When the line containing "hoPtr : Nat := 0" appears in the data below, begin copying there and stop only after the line containing "issued (R404). -/".
Information given Start Marker
/-- A port (R285, R310). -/
structure Port where
  role : BitVec 2 := 1
  cxl : Bool := false
  intxthr : BitVec 10 := 0
  intxcls : BitVec 3 := 0
  intxen : Bool := false
  link : BitVec 3 := 0
  width : BitVec 5 := 0
  rate : BitVec 3 := 0
  flit : Bool := false
  cxlup : Bool := false
  dstate : BitVec 2 := 0
  bme : Bool := false
  flr : Bool := false
  tmo : BitVec 4 := 7
  late : BitVec 32 := 0
  markdrop : BitVec 32 := 0
  packerr : BitVec 32 := 0
  winsel : BitVec 6 := 0
  wins : Store Win := []
  out : List PortReq := []
  /-- Tags of timed-out requests that may not yet be reused (R296). -/
  dead : List (BitVec 14) := []
  /-- Tags whose outstanding requests were given up: their completions are discarded (R308, R309, R378). -/
  gone : List (BitVec 14) := []
  nextTag : BitVec 14 := 0
  /-- Levels of INTA to INTD from below (R300). -/
  intx : BitVec 4 := 0
  epStat : BitVec 3 := 0
  epEn : BitVec 3 := 0
  intDis : Bool := false
  inta : Bool := false
  pmeEn : Bool := false
  pmeDue : Bool := false
  cfg : EpCfg := {}
  cbox : CxlBox := {}
  hdm : Store Hdm := []
  /-- The Quay table as Umfoent last built it, and its generation (R303, R304). -/
  quay : List Octet := []
  quayGen : BitVec 32 := 0
  /-- Requests from the other end that wait, oldest first (R299, R306). -/
  waits : List InReq := []
  /-- The R17 pointer of the transmit queue (R294). -/
  txPtr : BitVec 4 := 0
  /-- Sent outward, oldest first; answers to package requesters. -/
  tx : List PortTx := []
  ans : List PortAns := []
  /-- CXL.mem data that the last lending read returned, with its poison. -/
  lent : Option LineVal := none
  deriving DecidableEq, Repr

/-- A port block (R281 to R284). -/
structure Block where
  bearwait : Bool := false
  /-- HUB that the last refused claim asked for, and HUB granted ahead of a training (R284). -/
  wants : Nat := 0
  hold : Nat := 0
  bound : BitVec 7 := 0
  st : PState := .run
  stream : Stream := {}
  perst : Bool := false
  wakeOut : Bool := false
  umfLock : Bool := false
  deriving DecidableEq, Repr

/-- The ports sub-block. -/
structure Ports where
  owinsel : BitVec 6 := 0
  owins : Store OWin := []
  blocks : Store Block := []
  ports : Store Port := []
  deriving DecidableEq, Repr

/-! ### Gatehouse -/

/-- A window of a guest site (R242). -/
structure GWin where
  pack : Bool := false
  wr : Bool := false
  rd : Bool := false
  en : Bool := false
  lo : BitVec 30 := 0
  hi : BitVec 16 := 0
  size : BitVec 32 := 0
  deriving DecidableEq, Repr

/-- A guest request that passed steps 1 to 3 of R238, or a completion to be sent. -/
structure GReq where
  tag : BitVec 16
  write : Bool
  dense : Bool
  addr : BitVec 52
  len : Nat
  data : LineBits
  /-- Set when the completion is known: STATUS and read data. -/
  status : Option (BitVec 8) := none
  answer : List Octet := []
  /-- The link was lost after it passed step 5: its completion is discarded (R241). -/
  drop : Bool := false
  deriving DecidableEq, Repr

/-- A register access that is forwarded to a guest (R240). -/
structure GAcc where
  who : Who
  off : BitVec 32
  wr : Option (BitVec 32)
  deriving DecidableEq, Repr

/-- A guest site (R235 to R242). -/
structure Site where
  rate : BitVec 12 := 0
  burst : BitVec 12 := 1
  en : Bool := false
  link : BitVec 3 := 0
  refuse : BitVec 32 := 0
  markdrop : BitVec 32 := 0
  wins : Store GWin := []
  tokens : BitVec 12 := 0
  waiting : List GReq := []
  outst : List GReq := []
  /-- Octets of the raw stream that make no whole request yet (R237). -/
  stream : List Octet := []
  /-- The low-power link state L1 (R235). -/
  l1 : Bool := false
  /-- Completions sent to the guest: TAG, STATUS, data. -/
  sent : List (BitVec 16 × BitVec 8 × List Octet) := []
  /-- Register accesses forwarded to the guest: octet offset and written value. -/
  regTx : List (BitVec 32 × Option (BitVec 32)) := []
  /-- Accesses that wait for the guest, and answers that wait for their requesters. -/
  regOut : List GAcc := []
  regDone : List (GAcc × BitVec 3 × W36) := []
  /-- What the last access answered its requester. -/
  regAns : BitVec 3 × W36 := (0, 0)
  /-- Of site 12's record: the site that the Gatehouse looks at first (R17, R239). -/
  turn : BitVec 1 := 0
  deriving DecidableEq, Repr

/-! ### Harbour -/

/-- A descriptor, the value fields of its eight doubles (R333). -/
structure Desc where
  d0 : BitVec 64 := 0
  d1 : BitVec 64 := 0
  d2 : BitVec 64 := 0
  d3 : BitVec 64 := 0
  d4 : BitVec 64 := 0
  d5 : BitVec 64 := 0
  d6 : BitVec 64 := 0
  d7 : BitVec 64 := 0
  deriving DecidableEq, Repr

/-- A descriptor of a ring that has started (or is in the timed table), in submission order; `res` is its
STATUS and RESULT once its work has ended (R336, R337). -/
structure Work where
  slot : BitVec 16
  desc : Desc
  timed : Bool
  res : Option (BitVec 8 × BitVec 64) := none
  deriving DecidableEq, Repr

/-- HBR_RSTAT.STATE (R343). -/
inductive RingSt where
  | disabled | active | paused | draining | error
  deriving DecidableEq, Repr

/-- A ring (R330, R343). -/
structure RingR where
  intthr : BitVec 10 := 0
  intcls : BitVec 3 := 0
  epb : BitVec 4 := 0
  ctx : BitVec 12 := 0
  world : Bool := false
  inten : Bool := false
  en : Bool := false
  sqlo : BitVec 30 := 0
  sqhi : BitVec 16 := 0
  cqlo : BitVec 30 := 0
  cqhi : BitVec 16 := 0
  sqsz : BitVec 5 := 2
  cqsz : BitVec 5 := 2
  sqHead : BitVec 16 := 0
  sqTail : BitVec 16 := 0
  cqHead : BitVec 16 := 0
  cqTail : BitVec 16 := 0
  phase : Bool := true
  /-- Records between HEAD and TAIL: tells a full completion ring from an empty one. -/
  cqUsed : Nat := 0
  st : RingSt := .disabled
  last : BitVec 8 := 0
  works : List Work := []
  /-- Waits for a full timed table (R341). -/
  waitTable : Bool := false
  /-- Once drained, Umfoent enables the ring again, bound to this world (R309, R342). -/
  again : Option Bool := none
  /-- The R17 pointer of its doorbell (R332). -/
  bellPtr : BitVec 4 := 0
  deriving DecidableEq, Repr

/-- What an engine runs: ring and submission slot (R329). -/
structure Job where
  ring : Fin 524288
  slot : BitVec 16
  desc : Desc
  /-- Units done, and the CRC so far (R334). -/
  pos : Nat := 0
  acc : BitVec 64 := 0
  deriving DecidableEq, Repr

/-- A Harbour engine (R329, R343). -/
structure Engine where
  timed : Bool := false
  world : Bool := false
  job : Option Job := none
  locked : Bool := false
  deriving DecidableEq, Repr

/-- Harbour. -/
structure Harbour where
  dbrej : BitVec 32 := 0
  miss : BitVec 32 := 0
  engines : Store Engine := []
  rings : Store RingR := []
  table : List Job := []
  ptrC : Nat := 0
  ptrV : Nat := 0
  tptrC : Nat := 0
  tptrV : Nat := 0
  st : PState := .run
  stream : Stream := {}
  deriving DecidableEq, Repr

/-! ### Lighthouse, power, ledger, worlds -/

/-- The Lighthouse master and LH_ registers (R311 to R317, R344). -/
structure Lighthouse where
  epoch : BitVec 8 := 0
  count : BitVec 64 := 0
  /-- What trim has gained below one quarter-nanosecond, in 10^-9 of one. -/
  frac : Int := 0
  /-- Cycles of 2 ns since the last whole microsecond (R315). -/
  phase : Nat := 0
  courtwr : Bool := false
  refsel : BitVec 2 := 0
  src : Bool := false
  ppsen : Bool := false
  setres : BitVec 3 := 0
  setbusy : Bool := false
  reflock : Bool := false
  ppsseen : Bool := false
  run : Bool := false
  setlo : BitVec 32 := 0
  sethi : BitVec 32 := 0
  slew : BitVec 24 := 0
  rate : BitVec 24 := 0
  ppsSeq : BitVec 4 := 0
  ppsCount : BitVec 64 := 0
  ppsEpoch : BitVec 8 := 0
  applyAt : BitVec 64 := 0
  applyVal : BitVec 64 := 0
  deriving DecidableEq, Repr

/-- The package's power controller (R354 to R366). -/
structure Pwr where
  lagoon : Bool := false
  stream : Stream := {}
  tlo : BitVec 32 := 0
  thi : BitVec 32 := 0
  tep : BitVec 8 := 0
  refsel : BitVec 10 := 0
  wakeIsle : BitVec 4 := 0
  wakeSmb : Bool := false
  wakePort : BitVec 12 := 0
  wakesrc : BitVec 6 := 0
  /-- The Isles in Neap that this Lagoon entry put there, and the Isle that the wake names. -/
  entered : BitVec 12 := 0
  wakeName : Option (Fin 12) := none
  umfAwake : Bool := true
  deriving DecidableEq, Repr

/-- Units claimed in the two pools (R348). -/
structure Amount where
  core : Nat := 0
  hub : Nat := 0
  deriving DecidableEq, Repr

/-- The Bearing ledger (R348 to R353, R367). -/
structure Ledger where
  limCore : BitVec 12 := 3280
  limHub : BitVec 12 := 1200
  claimed : Store Amount := []
  refused : BitVec 32 := 0
  /-- The pointer of R17 among the 50 requesters (R350). -/
  ptr : Nat := 0
  blksel : BitVec 6 := 0
  /-- Granted CORE ramps that have not ended: start after the present instant and length, in
  quarter-nanoseconds (R349). -/
  ramps : List (Nat × Nat) := []
  cap : BitVec 6 := 36
  /-- Microseconds in a row with the CORE measurement above the limit, and since it fell below 95%. -/
  overUs : Nat := 0
  underUs : Nat := 0
  lowering : Bool := false
  measCore : BitVec 16 := 0
  measHub : BitVec 16 := 0
  deriving DecidableEq, Repr

/-- The hand-over in progress (R376, R377). -/
structure Handing where
  unit : HoClass
  toV : Bool
  mailbox : Option (Fin 16)
  /-- The step of R377 it stands at. -/
  step : BitVec 3
  waitClaim : Bool := false
  deriving DecidableEq, Repr

/-- The world filters (R370 to R381). -/
structure Worlds where
  gen : BitVec 12 := 0
  vaulten : Bool := false
  rgnsel : BitVec 6 := 0
  regions : Store Region := []
  portown : BitVec 96 := 0
  guestown : BitVec 2 := 0
  hoClass : BitVec 2 := 0
  hoTo : Bool := false
  hoIndex : BitVec 7 := 0
  rej : Bool := false
  result : BitVec 4 := 0
  /-- The pointer of R17 among Umfoent and the thread writes (R376). -/
  hoPtr : Nat := 0
  ho : Option Handing := none
  deriving DecidableEq, Repr

/-! ### Umfoent, recorder, board -/

/-- The units that carry at most one open handle (R395). -/
inductive HUnit where
  | channel (c : Fin 24) | isle (n : Fin 12) | block (b : Fin 12) | handover | lhSet | firmware | recorder
  | ucode
  deriving DecidableEq, Repr

/-- An open handle (R393); `res` is STATUS and DETAIL once its operation has ended; `queued` once its
entry is in the completion queue. -/
structure Handle where
  num : BitVec 16
  unit : HUnit
  cmd : Nat
  res : Option (BitVec 8 × BitVec 8) := none
  queued : Bool := false
  /-- Its completion is dropped: the endpoint was reset (R309). -/
  drop : Bool := false
  deriving DecidableEq, Repr

/-- A mailbox (R386 to R396, R409). -/
structure Mailbox where
  buf : Store W36 := []
  path : BitVec 2 := 0
  block : BitVec 4 := 0
  intthr : BitVec 10 := 0
  intcls : BitVec 3 := 0
  inten : Bool := false
  cplPend : Bool := false
  donePend : Bool := false
  lastK : BitVec 12 := 0
  handles : List Handle := []
  queue : List (BitVec 32) := []
  deriving DecidableEq, Repr

/-- The update of microcode in progress (R407). -/
structure UcodeRun where
  mailbox : Fin 16
  todo : List (Fin 12)
  version : BitVec 24
  digest : BitVec 384
  failed : Option (Fin 12) := none
  deriving DecidableEq, Repr

/-- Umfoent (R383 to R409). -/
structure Umf where
  boxes : Store Mailbox := []
  serving : Option (Fin 16) := none
  ptr : Fin 16 := 0
  fails : BitVec 8 := 0
  lock : BitVec 2 := 0
  scopes : BitVec 3 := 0
  standby : Bool := false
  active : Bool := false
  verA : BitVec 24 := 0
  verB : BitVec 24 := 0
  floor : BitVec 32 := 0
  nonce : Option (BitVec 256) := none
  nonceScope : BitVec 32 := 0
  nonceKey : Bool := false
  /-- When the last challenge was issued (R404). -/
  lastChal : Option (BitVec 8 × BitVec 64) := none
  sigR : Option (BitVec 384) := none
  ownerX : Option (BitVec 384) := none
  islePolicy : BitVec 12 := 0
  admref : BitVec 24 := 0
  alt : BitVec 24 := 0
  altValid : Bool := false
  ucodeVer : BitVec 24 := 0
  ucode : Option UcodeRun := none
  measure : Store (BitVec 384) := []
  /-- Alias keys derived since power-on: one at each start-up and firmware swap (R399). -/
  aliasNo : Nat := 0
  keyTemps : Store (BitVec 16) := []
  keyTempMax : Store (BitVec 16) := []
  railMax : Store (BitVec 32) := []
  /-- SMBus: packets of MCTP received, octets returned to the board, the octets of the last Block Read. -/
  mctp : List (List Octet) := []
  spdm : List (List Octet) := []
  smbOut : List Octet := []
  sclHeld : Bool := false
  deriving DecidableEq, Repr

/-- A record (R410). -/
structure Rec where
  code : BitVec 16 := 0
  src : BitVec 4 := 0
  /-- Position within SOURCE 15 (R458). -/
  pos : Nat := 0
  seq : BitVec 44 := 0
  epoch : BitVec 8 := 0
  count : BitVec 64 := 0
  lost : BitVec 16 := 0
  world : Bool := false
  unit : BitVec 16 := 0
  ctx : BitVec 12 := 0
  thread : BitVec 10 := 0
  p0 : Reg := 0
  p1 : Reg := 0
  p2 : Reg := 0
  p3 : Reg := 0
  deriving DecidableEq, Repr

/-- One reader's cursor and shadow (R414, R415). -/
structure Reader where
  auto : Bool := false
  slot : BitVec 15 := 0
  shadow : Rec := {}
  deriving DecidableEq, Repr

/-- The event recorder (R410 to R416). -/
structure Evr where
  /-- Records on their way from their sources. -/
  travel : List Rec := []
  queue : List Rec := []
  ptr : Fin 16 := 0
  slots : Store Rec := []
  seq : BitVec 44 := 0
  ffill : BitVec 13 := 0
  tnext : BitVec 15 := 0
  tfull : Bool := false
  seqsat : Bool := false
  clearing : Bool := false
  clearBy : BitVec 1 := 0
  clearBox : BitVec 4 := 0
  dropcnt : BitVec 32 := 0
  lost : BitVec 16 := 0
  court : Reader := {}
  vault : Reader := {}
  umf : Reader := {}
  deriving DecidableEq, Repr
Information given End Marker
#### Exercise output:
  hoPtr : Nat := 0
  ho : Option Handing := none
  deriving DecidableEq, Repr

/-! ### Umfoent, recorder, board -/

/-- The units that carry at most one open handle (R395). -/
inductive HUnit where
  | channel (c : Fin 24) | isle (n : Fin 12) | block (b : Fin 12) | handover | lhSet | firmware | recorder
  | ucode
  deriving DecidableEq, Repr

/-- An open handle (R393); `res` is STATUS and DETAIL once its operation has ended; `queued` once its
entry is in the completion queue. -/
structure Handle where
  num : BitVec 16
  unit : HUnit
  cmd : Nat
  res : Option (BitVec 8 × BitVec 8) := none
  queued : Bool := false
  /-- Its completion is dropped: the endpoint was reset (R309). -/
  drop : Bool := false
  deriving DecidableEq, Repr

/-- A mailbox (R386 to R396, R409). -/
structure Mailbox where
  buf : Store W36 := []
  path : BitVec 2 := 0
  block : BitVec 4 := 0
  intthr : BitVec 10 := 0
  intcls : BitVec 3 := 0
  inten : Bool := false
  cplPend : Bool := false
  donePend : Bool := false
  lastK : BitVec 12 := 0
  handles : List Handle := []
  queue : List (BitVec 32) := []
  deriving DecidableEq, Repr

/-- The update of microcode in progress (R407). -/
structure UcodeRun where
  mailbox : Fin 16
  todo : List (Fin 12)
  version : BitVec 24
  digest : BitVec 384
  failed : Option (Fin 12) := none
  deriving DecidableEq, Repr

/-- Umfoent (R383 to R409). -/
structure Umf where
  boxes : Store Mailbox := []
  serving : Option (Fin 16) := none
  ptr : Fin 16 := 0
  fails : BitVec 8 := 0
  lock : BitVec 2 := 0
  scopes : BitVec 3 := 0
  standby : Bool := false
  active : Bool := false
  verA : BitVec 24 := 0
  verB : BitVec 24 := 0
  floor : BitVec 32 := 0
  nonce : Option (BitVec 256) := none
  nonceScope : BitVec 32 := 0
  nonceKey : Bool := false
  /-- When the last challenge was issued (R404). -/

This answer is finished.